Donald Trump’s candidacy exposed a growing chasm in our mainstream news coverage and Trump was a master in exploiting it. Trump didn’t make them write about him. He just kept being outrageous week after week, and they covered it.
Trump’s running became a major story, in itself, because it sold.
Newsrooms started thinking more about how to sell a story as entertainment than as objective journalism. Most of the mainstream media did it to themselves. They went with what sold. Trump just kept feeding them the fodder they wanted for each news cycle.
In return for the almighty click, most news outlets were willing just “to give what their listeners wanted.” Their clicking was making money–more clicks equal more advertising dollars. Right?
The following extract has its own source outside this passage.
-- ==== Sys2Proof/Machine/Dispatch.lean ====
section
/-! DEFINITION. Which meaning each command has: one arm per constructor, each one direct call. -/

namespace Sys2Proof.Machine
Higher Ratings Mattered More
News outlets continued covering Trump’s candidacy from their own profit-biased viewpoint waiting for some other outlet to break stride in mid-profit and take on Trump. But none of them ever did. They all kept covering Trump. They found out that even making fun of him with outrageous fake news items also sold.
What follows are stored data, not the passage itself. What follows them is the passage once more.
/-! ### The Chain (R513, R518 to R520) -/

/-- `t` is `s` after port `p` has discarded a frame (R513): counted, CRCERR set, its event in flight, nothing else. -/
def State.frameDiscarded (s t : State) (p : Nat) : Prop :=
  t.port p = { s.port p with crc := (s.port p).crc + 1 } ∧ t.port (1 - p) = s.port (1 - p)
  ∧ t.fld CHN_CNT0 CHN_CNT0_CRC = min 65535 (s.fld CHN_CNT0 CHN_CNT0_CRC + 1) ∧ t.bit CHN_EVT CHN_EVT_CRCERR = true
  ∧ s.onlySends { t with chn := { t.chn with ports := s.chn.ports } } [CHN_CNT0, CHN_EVT] [evtItem CHN_EVT CHN_EVT_CRCERR]

/-- `t` is `s` after the link of port `p` has been refused (R519, R520): the frames `sent` leave first, the port is down for 1 s from now and
begins anew then, JOINREF is counted with its event and a C-class message that names the other end; `checks` are the items of a failed
verification. -/
def State.joinRefused (s t : State) (p : Nat) (sent : List (List Byte)) (checks : List Item) : Prop :=
  (t.port p).hold = some (s.now + 400000000) ∧ (t.port p).auth = false ∧ (t.port p).up = (s.port p).up
  ∧ (t.port p).out = (s.port p).out ++ sent ∧ (t.port p).tx = [] ∧ (t.port p).pair = none ∧ t.port (1 - p) = s.port (1 - p)
  ∧ t.fld CHN_CNT1 CHN_CNT1_JOINREF = min 255 (s.fld CHN_CNT1 CHN_CNT1_JOINREF + 1) ∧ t.bit CHN_EVT CHN_EVT_JOINREF = true
  ∧ t = { s with regs := t.regs, chn := { s.chn with ports := t.chn.ports }, freeUses := t.freeUses,
                 inflight := s.inflight ++ checks ++ [evtItem CHN_EVT CHN_EVT_JOINREF,
                   faultItem blkCHN 0 0x10 clsC (match (s.port p).offer with | some o => o.2.1 | none => 0)] }
  ∧ ∀ k, k ∉ [CHN_CNT1, CHN_EVT, CHN_PSTAT, HMK_EVT] → t.reg k = s.reg k

/-! ### SPI transactions (R546, R549) -/

/-- What the end of a transaction with status `code` sends: OK, CRC, ACCESS, TOUT and FRAME raise their event; every status but OK and QEMPTY
is a refusal, with a C-class message. -/
def spiItems (code : Nat) : List Item :=
  (if code = 0 then [evtItem SPI_EVT 0] else if code = 1 then [evtItem SPI_EVT 1] else if code = 2 then [evtItem SPI_EVT 2]
    else if code = 4 then [evtItem SPI_EVT 3] else if code = 8 then [evtItem SPI_EVT 4] else [])
  ++ if code = 0 ∨ code = 7 then [] else [faultItem blkSPI 0 0x07 clsC code]

/-- `t` is `s` after a transaction has ended with status `code`: the status word holds it and one more transaction, it is counted as done
or refused, and its items are in flight. -/
def State.spiEnded (s t : State) (code : Nat) : Prop :=
  let refused := code ≠ 0 ∧ code ≠ 7
  t.reg SPI_STAT = BitVec.ofNat 32 (code + 256 * (((s.reg SPI_STAT).toNat / 256 + 1) % 256) + 65536 * b2n s.boot.recovery)
  ∧ t.fld SPI_CNT SPI_CNT_OK = (if refused then s.fld SPI_CNT SPI_CNT_OK else min 65535 (s.fld SPI_CNT SPI_CNT_OK + 1))
  ∧ t.fld SPI_CNT SPI_CNT_REFUSED = (if refused then min 65535 (s.fld SPI_CNT SPI_CNT_REFUSED + 1) else s.fld SPI_CNT SPI_CNT_REFUSED)
  ∧ ∀ x ∈ spiItems code, x ∈ t.inflight

/-- `t` is `s` after a transaction that did nothing but end with status `code`. -/
def State.spiRefused (s t : State) (code : Nat) : Prop :=
  s.spiEnded t code ∧ s.onlySends t [SPI_STAT, SPI_CNT, SPI_EVT] (spiItems code)

/-- The memory of a retired calendar entry. -/
def State.entryOf (s : State) (i : Nat) : CalEnt := tabGet (fun _ => {}) s.calEnt i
Covering Trump gave them higher ratings, higher profits. It was a match made out of profits.
Maybe we didn’t want to be informed, to have to think, this time around. Maybe we just wanted to sit back and be entertained. As it turned out, by having short-term ratings become more important than actually providing objective news coverage, the Fourth Estate broke its promise in covering this presidential election: They entertained us, not informed us
The election results prove that, without a doubt.